Aggregate formation was tested in a semiquantitative NK-cell aggregation assay as described by Stoekl et al27 and Caraux et al.24 Aggregate formation efficiency was determined at various time points as indicated.
IC87114 was provided by ICOS (Bothell, WA),28 and used at 5 μM. DMSO controls were performed.
NK cells were handled according to standard protocols. Details are provided in Document S1.

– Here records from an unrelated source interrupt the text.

-- ==== Sys2Proof/Word.lean ====
section
/-! DEFINITION. The byte, the bus word, and the two fixed byte groupings of the spec:
four bytes (a word of the key schedule, a column of a block) and sixteen bytes (a block). -/

namespace Sys2Proof

/-- An 8-bit unsigned value 0–255 (00_scope.md R7). -/
abbrev Byte := BitVec 8

/-- A 32-bit bus word (20_memory.md R95). -/
abbrev Word := BitVec 32

/-- Four bytes in order: a key-schedule word `[a0, a1, a2, a3]` (41_key_schedule.md R200), or one
column of a block, row r in `a<r>` (00_scope.md R8). -/
@[ext] structure Quad where
  a0 : Byte
  a1 : Byte
  a2 : Byte
  a3 : Byte
deriving DecidableEq, Repr, Inhabited

/-- A 16-byte block, column-major (00_scope.md R8): column c in `c<c>`, so that byte `r + 4*c` is
row r of column c. -/
@[ext] structure Block where
  c0 : Quad
  c1 : Quad
  c2 : Quad
  c3 : Quad
deriving DecidableEq, Repr, Inhabited

end Sys2Proof
end

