/-- 10_state.md R38, R39, R49, R52 and 41_key_schedule.md R207: what a host write to CFG, MSGLEN and IRQEN
leaves, reserved bits reading 0, and when the CFG write clears KEY_VALID. -/
def Obligations.ConfigurationWrites : Prop :=
  (∀ (s : State) (d : Word), s.busy = false →
    ∃ t, s.busWrite 0x00C d = (t, false) ∧ t.busRead 0x00C = ⟨d &&& 0x0001FFFF, false⟩ ∧
      t.keyLen = d.extractLsb' 0 8 ∧ t.ivLen = d.extractLsb' 8 8 ∧ t.traceEn = d.getLsbD 16 ∧
      t.keyValid = (s.keyValid && d.extractLsb' 0 8 == s.keyLen) ∧
      t = { s with keyLen := t.keyLen, ivLen := t.ivLen, traceEn := t.traceEn,
                   schedule := t.schedule }) ∧
  (∀ (s : State) (d : Word), s.busy = false →
    ∃ t, s.busWrite 0x010 d = (t, false) ∧ t.busRead 0x010 = ⟨d &&& 0x0000FFFF, false⟩ ∧
      t = { s with msgLen := d.extractLsb' 0 16 }) ∧
  (∀ (s : State) (d : Word),
    ∃ t, s.busWrite 0x014 d = (t, false) ∧ t.busRead 0x014 = ⟨d &&& 0x00000001, false⟩ ∧
      t = { s with doneIe := d.getLsbD 0 })

/-- 20_memory.md R96, R109: a misaligned or unmapped address answers a bus error with data 0 on a read,
and on a write changes no state, as does a write to ID, BLKCNT, PARAM, the RKEY view or TRACE, whether
or not the core is busy; every other transaction answers no error. -/
def Obligations.BusErrors : Prop :=
  ∀ (s : State) (a : BitVec 20) (d : Word),
    let mapped := a.toNat % 4 = 0 ∧
      (a.toNat < 0x20 ∨ 0x100 ≤ a.toNat ∧ a.toNat < 0x140 ∨ 0x200 ≤ a.toNat ∧ a.toNat < 0x2F0 ∨
        0x10000 ≤ a.toNat ∧ a.toNat < 0x10000 + s.msgBytes ∨
        0x20000 ≤ a.toNat ∧ a.toNat < 0x20000 + 3 * s.msgBytes)
    let readOnly := a.toNat = 0x000 ∨ a.toNat = 0x018 ∨ a.toNat = 0x01C ∨
      0x200 ≤ a.toNat ∧ a.toNat < 0x2F0 ∨ 0x20000 ≤ a.toNat
    (¬ mapped → s.busRead a = ⟨0, true⟩) ∧ (mapped → (s.busRead a).err = false) ∧
      (¬ mapped ∨ readOnly → s.busWrite a d = (s, true)) ∧
      (mapped → ¬ readOnly → (s.busWrite a d).2 = false)

/-- 20_memory.md R92, R97, R100: a read event changes nothing but the answer, and every later read answers
as before; a write event is the write's effect and its answer, in one event. The place of the answer in
State is the model's (log entry 14). And 60_exceptions.md R388: an idle core keeps its state; with no event
to come a step changes nothing, and a listed completion or draw only leaves the list (log entry 13). -/
def Obligations.EventEffects : Prop :=
  (∀ (s : State) (a : BitVec 20) (rest : List Event), s.pending = .busRead a :: rest →
    ∃ t, step s = .next t ∧ t = { s with pending := rest, answer := some (.read (s.busRead a)) } ∧
      ∀ b, t.busRead b = s.busRead b) ∧
  (∀ (s : State) (a : BitVec 20) (d : Word) (rest : List Event), s.pending = .busWrite a d :: rest →
    step s = .next { (s.busWrite a d).1 with
      pending := rest, answer := some (.write (s.busWrite a d).2) }) ∧
  (∀ s : State, s.busy = false → s.pending = [] → step s = .next s) ∧
  (∀ (s : State) (e : Event) (rest : List Event), s.busy = false → e = .complete ∨ e = .draw →
    s.pending = e :: rest → step s = .next { s with pending := rest })

/-- 20_memory.md R98, R99: while BUSY = 1 the data windows read 0 and the registers read their current
values; a write to STATUS or IRQEN takes effect as when idle, and any other writable address drops the
data, sets WERR and answers no error. -/
def Obligations.BusyWindow : Prop :=
  ∀ (s : State) (a : BitVec 20) (d : Word), s.busy = true → a.toNat % 4 = 0 →
    ((0x100 ≤ a.toNat ∧ a.toNat < 0x140 ∨ 0x200 ≤ a.toNat ∧ a.toNat < 0x2F0 ∨
        0x10000 ≤ a.toNat ∧ a.toNat < 0x10000 + s.msgBytes ∨
        0x20000 ≤ a.toNat ∧ a.toNat < 0x20000 + 3 * s.msgBytes) → s.busRead a = ⟨0, false⟩) ∧
    (a.toNat < 0x20 → s.busRead a =
      ⟨[0x41455343, s.cur, s.statusWord, s.cfgWord, s.msgLenWord, s.irqEnWord, s.blkCntWord,
        BitVec.ofNat 32 s.msgBytes].getD (a.toNat / 4) 0, false⟩) ∧
    (a = 0x008 ∨ a = 0x014 → s.busWrite a d =
      ({ (({ s with busy := false } : State).busWrite a d).1 with busy := true }, false)) ∧
    (a.toNat = 0x004 ∨ a.toNat = 0x00C ∨ a.toNat = 0x010 ∨ 0x100 ≤ a.toNat ∧ a.toNat < 0x140 ∨
        0x10000 ≤ a.toNat ∧ a.toNat < 0x10000 + s.msgBytes →
      s.busWrite a d = ({ s with werr := true }, false))

/-- 20_memory.md R94, R97: an idle write to a word of KEY, IV, STATE or MSG puts byte lane j into the
window's byte, is read back whole, and leaves every other address reading as before, but for STATUS
and the RKEY view, which a KEY write changes (41_key_schedule.md R207). -/
def Obligations.WindowWriteReadBack : Prop :=
  ∀ (s : State) (a : BitVec 20) (d : Word), s.busy = false → a.toNat % 4 = 0 →
    (0x100 ≤ a.toNat ∧ a.toNat < 0x140 ∨ 0x10000 ≤ a.toNat ∧ a.toNat < 0x10000 + s.msgBytes) →
    ∃ t, s.busWrite a d = (t, false) ∧ t.busRead a = ⟨d, false⟩ ∧
      (∀ j, j < 4 →
        (a.toNat < 0x120 → t.keyByte (a.toNat - 0x100 + j) = d.extractLsb' (8 * j) 8) ∧
        (0x120 ≤ a.toNat → a.toNat < 0x130 →
          t.iv.byte (a.toNat - 0x120 + j) = d.extractLsb' (8 * j) 8) ∧
        (0x130 ≤ a.toNat → a.toNat < 0x140 →
          t.stateReg.byte (a.toNat - 0x130 + j) = d.extractLsb' (8 * j) 8) ∧
        (0x10000 ≤ a.toNat → t.msgByte (a.toNat - 0x10000 + j) = d.extractLsb' (8 * j) 8)) ∧
      (∀ b : BitVec 20, b ≠ a → b ≠ 0x008 → ¬ (0x200 ≤ b.toNat ∧ b.toNat < 0x2F0) →
        t.busRead b = s.busRead b) ∧
      t = { s with key := t.key, iv := t.iv, stateReg := t.stateReg, msg := t.msg,
                   schedule := t.schedule }

/-- 20_memory.md R94, 10_state.md R44, R46: what an idle core's windows show, byte by byte: byte lane j of the
word at window offset o is byte o + j of KEY, IV, STATE or MSG; the RKEY and TRACE views are gated. -/
def Obligations.WindowReads : Prop :=
  ∀ (s : State) (o j : Nat), s.busy = false → o % 4 = 0 → j < 4 →
    (o < 32 → ∃ d, s.busRead (BitVec.ofNat 20 (0x100 + o)) = ⟨d, false⟩ ∧
      d.extractLsb' (8 * j) 8 = s.keyByte (o + j)) ∧
    (o < 16 → ∃ d, s.busRead (BitVec.ofNat 20 (0x120 + o)) = ⟨d, false⟩ ∧
      d.extractLsb' (8 * j) 8 = s.iv.byte (o + j)) ∧
    (o < 16 → ∃ d, s.busRead (BitVec.ofNat 20 (0x130 + o)) = ⟨d, false⟩ ∧
      d.extractLsb' (8 * j) 8 = s.stateReg.byte (o + j)) ∧
    (o < s.msgBytes → ∃ d, s.busRead (BitVec.ofNat 20 (0x10000 + o)) = ⟨d, false⟩ ∧
      d.extractLsb' (8 * j) 8 = s.msgByte (o + j)) ∧
    (o < 240 → ∃ d, s.busRead (BitVec.ofNat 20 (0x200 + o)) = ⟨d, false⟩ ∧
      d.extractLsb' (8 * j) 8 =
        if s.keyValid = true ∧ o / 16 ≤ s.nr then (roundKey s.rk (o / 16)).byte (o % 16 + j)
        else 0) ∧
    (o < 3 * s.msgBytes → ∃ d, s.busRead (BitVec.ofNat 20 (0x20000 + o)) = ⟨d, false⟩ ∧
      d.extractLsb' (8 * j) 8 = if o / 48 < s.trcnt.toNat then s.traceByte (o + j) else 0)

/-- 10_state.md R34, R36: what sets and what clears DONE and WERR, over every step. -/
def Obligations.StickyBits : Prop :=
  ∀ s t : State, step s = .next t →
    (s.werr = true → t.werr = false →
      (∃ d : Word, s.nextEvent = .busWrite 0x008 d ∧ d.getLsbD 3 = true) ∨
        s.nextEvent = .reset) ∧
    (s.werr = false → t.werr = true → s.busy = true ∧ ∃ a d, s.nextEvent = .busWrite a d) ∧
    (s.done = true → t.done = false →
      (s.busy = false ∧ ∃ w : Word, s.nextEvent = .busWrite 0x004 w) ∨
        (∃ d : Word, s.nextEvent = .busWrite 0x008 d ∧ d.getLsbD 1 = true) ∨
        s.nextEvent = .reset) ∧
    (s.done = false → t.done = true → s.completesNext = true ∧ t.busy = false)

/-- 60_exceptions.md R380, and R381 (the spec's own inference): irq follows DONE & DONE_IE in the event
that changes either. -/
def Obligations.InterruptLevel : Prop :=
  ∀ s t : State, step s = .next t →
    t.irq = (t.done && t.doneIe) ∧
    (s.completesNext = true → t.busy = false → t.irq = s.doneIe) ∧
    (∀ d : Word, s.nextEvent = .busWrite 0x014 d → t.irq = (s.done && d.getLsbD 0)) ∧
    (∀ w : Word, s.nextEvent = .busWrite 0x004 w → s.busy = false → t.irq = false) ∧
    (∀ d : Word, s.nextEvent = .busWrite 0x008 d → d.getLsbD 1 = true → t.irq = false) ∧
    (s.nextEvent = .reset → t.irq = false)
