/-! ### From a word to its command -/

/-- The round index of a decoded command is the RK field of its word (30_encoding.md R132). -/
theorem rkBits_of_decode {w : Word} {i : Instr} (h : decode w = .ok i) :
    i.wellFormed = true ∧ i.rkBits = rkField w := by
  obtain ⟨-, hrk, hop⟩ := decode_eq_ok_iff.mp h
  obtain ⟨hopcode, hindex⟩ := opcode_of_decodeOp hop
  cases i with
  | addRoundKey rk =>
    cases hindex
    refine ⟨?_, by simp [Instr.rkBits]⟩
    have := (rkField w).isLt
    simp only [Instr.wellFormed, decide_eq_true_eq]
    omega
  | _ =>
    refine ⟨rfl, (hrk.resolve_right ?_).symm⟩
    rw [hopcode]
    decide

/-- Settles O2: the three fields of a legal word are those of its command's own word. -/
theorem encodeInvertsDecode : Obligations.EncodeInvertsDecode := by
  intro w i h
  obtain ⟨hwf, hrk⟩ := rkBits_of_decode h
  obtain ⟨hreserved, -, hop⟩ := decode_eq_ok_iff.mp h
  refine ⟨hwf, ?_⟩
  have hfields := word_eq_fields w
  rwa [hreserved, ← hrk, (opcode_of_decodeOp hop).1] at hfields

/-! ### The table of match and mask -/

/-- The row of a command in the table of 30_encoding.md R134. -/
def Instr.row : Instr → EncodingRow
  | .addRoundKey _ => ⟨"ADDROUNDKEY", 0x00000007, 0xFFFFF0FF⟩
  | i => ⟨i.mnemonic, encode i, 0xFFFFFFFF⟩

@[simp] theorem mnemonic_withRoundIndex (i : Instr) (rk : Nat) :
    (i.withRoundIndex rk).mnemonic = i.mnemonic := by
  cases i <;> rfl

@[simp] theorem row_withRoundIndex (i : Instr) (rk : Nat) : (i.withRoundIndex rk).row = i.row := by
  cases i <;> rfl

theorem row_mnemonic (i : Instr) : i.row.mnemonic = i.mnemonic := by
  cases i <;> rfl

theorem exists_withRoundIndex_eq (i : Instr) : ∃ rk, i.withRoundIndex rk = i := by
  cases i with
  | addRoundKey rk => exact ⟨rk, rfl⟩
  | _ => exact ⟨0, rfl⟩

/-- The rows of the table are the rows of the commands, whatever ADDROUNDKEY's round index. -/
theorem encodingTable_eq : encodingTable = [Instr.nop, .subBytes, .invSubBytes, .shiftRows, .invShiftRows,
    .mixColumns, .invMixColumns, .addRoundKey 0, .keyExpand, .genKey, .genIv, .encBlock, .decBlock, .cbcEnc,
    .cbcDec, .pad, .unpad, .clear].map Instr.row := by decide

theorem row_mem_encodingTable (i : Instr) : i.row ∈ encodingTable := by
  cases i with
  | addRoundKey rk =>
    change (Instr.addRoundKey 0).row ∈ encodingTable
    decide
  | _ => decide

theorem exists_row_of_mem {row : EncodingRow} (h : row ∈ encodingTable) : ∃ i : Instr, i.row = row := by
  rw [encodingTable_eq] at h
  obtain ⟨i, -, hi⟩ := List.mem_map.mp h
  exact ⟨i, hi⟩

/-- ADDROUNDKEY's mask drops the RK field and keeps the other two (30_encoding.md R134). -/
theorem addRoundKey_fields_of_masked {w : Word} (h : w &&& 0xFFFFF0FF = 0x00000007) :
    reservedField w = 0 ∧ opField w = 0x07 := by
  have hreserved : reservedField (w &&& 0xFFFFF0FF) = reservedField w &&& 0xFFFFF :=
    BitVec.extractLsb'_and
  have hop : opField (w &&& 0xFFFFF0FF) = opField w &&& 0xFF := BitVec.extractLsb'_and
  rw [h] at hreserved hop
  rw [show (0xFFFFF : BitVec 20) = BitVec.allOnes 20 from rfl, BitVec.and_allOnes] at hreserved
  rw [show (0xFF : BitVec 8) = BitVec.allOnes 8 from rfl, BitVec.and_allOnes] at hop
  exact ⟨hreserved.symm, hop.symm⟩

/-- A command other than ADDROUNDKEY has one word, and its row admits that word alone. -/
theorem row_admits_iff_eq_encode {i : Instr} (h : ∀ rk, i ≠ .addRoundKey rk) (w : Word) :
    i.row.admits w = true ↔ w = encode i := by
  have hrow : i.row.matchWord = encode i ∧ i.row.mask = BitVec.allOnes 32 := by
    cases i with
    | addRoundKey rk => exact absurd rfl (h rk)
    | _ => exact ⟨rfl, rfl⟩
  rw [EncodingRow.admits, beq_iff_eq, hrow.1, hrow.2, BitVec.and_allOnes]

/-- The words of a command's row are those that decode to the command, with any round index. -/
theorem row_admits_iff (i : Instr) (w : Word) :
    i.row.admits w = true ↔ ∃ rk, decode w = .ok (i.withRoundIndex rk) := by
  by_cases h : ∃ rk, i = .addRoundKey rk
  · obtain ⟨_, rfl⟩ := h
    rw [EncodingRow.admits, beq_iff_eq]
    constructor
    · intro hw
      obtain ⟨hreserved, hop⟩ := addRoundKey_fields_of_masked hw
      refine ⟨(rkField w).toNat, decode_eq_ok_iff.mpr ⟨hreserved, .inr hop, ?_⟩⟩
      rw [hop]
      rfl
    · rintro ⟨rk, hd⟩
      obtain ⟨-, rfl⟩ := encodeInvertsDecode w _ hd
      simp only [Instr.row, Instr.withRoundIndex, encode, Instr.rkBits, Instr.opcode]
      generalize BitVec.ofNat 4 rk = r
      decide +revert
  · rw [not_exists] at h
    have hindex : ∀ rk, i.withRoundIndex rk = i := by
      cases i with
      | addRoundKey rk => exact absurd rfl (h rk)
      | _ => exact fun _ => rfl
    simp only [row_admits_iff_eq_encode h, hindex, exists_const]
    constructor
    · rintro rfl
      exact decodeInvertsEncode i (by rw [← hindex 0]; cases i <;> rfl)
    · exact fun hd => (encodeInvertsDecode w i hd).2.symm

/-- Settles O3: the words of a row are those of its command, so a decoded word lies in the row of its command
and in no other. -/
theorem decoderFollowsEncodingTable : Obligations.DecoderFollowsEncodingTable := by
  refine ⟨fun w row hrow hw => ?inRow, fun w rk hd => ?operand, fun w hnone => ?noRow,
    fun w r1 r2 h1 h2 hw1 hw2 => ?oneRow⟩
  case inRow =>
    obtain ⟨i, rfl⟩ := exists_row_of_mem hrow
    obtain ⟨rk, hd⟩ := (row_admits_iff i w).mp hw
    exact ⟨_, hd, by rw [mnemonic_withRoundIndex, row_mnemonic]⟩
  case operand =>
    obtain ⟨hwf, hrk⟩ := rkBits_of_decode hd
    have hindex : rk = (rkField w).toNat := by
      rw [← hrk]
      have hrange : rk ≤ 15 := by simpa [Instr.wellFormed] using hwf
      simp only [Instr.rkBits, BitVec.toNat_ofNat]
      omega
    exact hindex
  case noRow =>
    cases hd : decode w with
    | error e => exact ⟨e, rfl⟩
    | ok i =>
      obtain ⟨rk, hi⟩ := exists_withRoundIndex_eq i
      have hin : i.row.admits w = true := (row_admits_iff i w).mpr ⟨rk, by rw [hd, hi]⟩
      simp [hnone _ (row_mem_encodingTable i)] at hin
  case oneRow =>
    obtain ⟨i, rfl⟩ := exists_row_of_mem h1
    obtain ⟨j, rfl⟩ := exists_row_of_mem h2
    obtain ⟨rk1, hd1⟩ := (row_admits_iff i w).mp hw1
    obtain ⟨rk2, hd2⟩ := (row_admits_iff j w).mp hw2
    have hsame : i.withRoundIndex rk1 = j.withRoundIndex rk2 := Except.ok.inj (hd1.symm.trans hd2)
    rw [← row_withRoundIndex i rk1, hsame, row_withRoundIndex]

/-- Settles O5: each word is decoded by evaluation. -/
theorem sampleWordsDecode : Obligations.SampleWordsDecode := by
  unfold Obligations.SampleWordsDecode
  decide

end Sys2Proof
end

section
/-! Proofs about a command as a whole: the checks it makes, what it leaves once they pass and its bytes have
arrived, and its three outcomes: an error, a hold, or an end (45_system.md R351, 60_exceptions.md R372–R374,
70_reset_and_hazards.md R418). -/

namespace Sys2Proof.Machine

open Sys2Proof

/-! ### The key length -/

/-- The variant CFG.KEYLEN selects; of no meaning for an illegal length. -/
def State.keyVariant (s : State) : Variant := (Variant.ofKeyLen s.keyLen).getD .aes128

theorem State.keyVariant_of_some {s : State} {v : Variant} (h : Variant.ofKeyLen s.keyLen = some v) :
    s.keyVariant = v := by
  simp [State.keyVariant, h]

/-- A legal key length is the number of the variant's key bytes (00_scope.md R6). -/
theorem Variant.ofKeyLen_eq_some_iff {n : BitVec 8} {v : Variant} :
    Variant.ofKeyLen n = some v ↔ n = BitVec.ofNat 8 v.keyBytes := by
  unfold Variant.ofKeyLen
  split_ifs with h16 h24 h32
  · subst h16; cases v <;> decide
  · subst h24; cases v <;> decide
  · subst h32; cases v <;> decide
  · cases v <;> simpa [Variant.keyBytes] using by assumption

theorem Variant.toNat_of_ofKeyLen {n : BitVec 8} {v : Variant} (h : Variant.ofKeyLen n = some v) :
    n.toNat = v.keyBytes := by
  rw [Variant.ofKeyLen_eq_some_iff.mp h]
  cases v <;> rfl

/-- The key check of the table of checks is that of `CheckKey()`. -/
theorem State.keyLenBad_eq (s : State) : s.keyLenBad = (Variant.ofKeyLen s.keyLen).isNone := by
  unfold State.keyLenBad Variant.ofKeyLen
  split_ifs with h16 h24 h32
  · simp [h16]
  · simp [h24]
  · simp [h32]
  · simpa using ⟨h16, h24, h32⟩

theorem State.ofKeyLen_keyVariant {s : State} (h : s.keyLenBad = false) :
    Variant.ofKeyLen s.keyLen = some s.keyVariant := by
  rw [State.keyLenBad_eq] at h
  obtain ⟨v, hv⟩ := Option.isSome_iff_exists.mp (by simpa using h)
  rw [State.keyVariant_of_some hv, hv]

theorem State.keyLenBad_of_some {s : State} {v : Variant} (h : Variant.ofKeyLen s.keyLen = some v) :
    s.keyLenBad = false := by
  rw [State.keyLenBad_eq, h]
  rfl

/-- The round-index check of the table of checks compares with the variant's Nr. -/
theorem State.roundIndexBad_eq {s : State} {v : Variant} (h : Variant.ofKeyLen s.keyLen = some v) (rk : Nat) :
    s.roundIndexBad rk = decide (v.nr < rk) := by
  rw [State.roundIndexBad, Variant.ofKeyLen_eq_some_iff.mp h, Bool.eq_iff_iff, decide_eq_true_iff]
  cases v <;> simp [Variant.keyBytes, Variant.nr]

/-- `CheckKey()` as a check of the table: it raises, or hands on the variant of the key length. -/
theorem State.checkKey_eq (s : State) (rest : Variant → Result) :
    s.checkKey rest = if s.keyLenBad then .next (s.raise .invalidKeyLength) else rest s.keyVariant := by
  cases hbad : s.keyLenBad with
  | true =>
    rw [State.keyLenBad_eq, Option.isNone_iff_eq_none] at hbad
    exact State.checkKey_of_none hbad rest
  | false => exact State.checkKey_of_some (State.ofKeyLen_keyVariant hbad) rest

/-! ### What a command leaves -/

/-- `SelectIV()` when sixteen bytes have arrived for it to draw. -/
def State.takeIv (s : State) : State :=
  { s with iv := Block.ofBytes (s.taken.take 16), taken := s.taken.drop 16 }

Human leukemic cells were derived from the bone marrow of patients with CML (n = 7) or BCR/ABL+ ALL (n = 6). Aspirated bone marrow cells were collected in heparin-containing syringes and subjected to isolation of mononuclear cells (MNCs) using Ficoll. All patients gave informed consent in accordance with the Declaration of Helsinki before bone marrow puncture. MNCs were frozen in 90% FCS plus 10% DMSO and stored in liquid nitrogen. For immunoblots thawed human cells or 107 cells from established murine cell lines were lysed, processed as described previously,16,19 and probed either with antibodies specific for PI3Kδ (sc-7176), β (sc-7175), α (sc-7174; all from Santa Cruz Biotechnology, Santa Cruz, CA), and PI3Kγ29 (a generous gift from R. Wetzker, Jena, Germany) which were used as described.30 Anti-pAkt (S473) and anti-Akt antibodies were from Cell Signaling Technology (Danvers, MA).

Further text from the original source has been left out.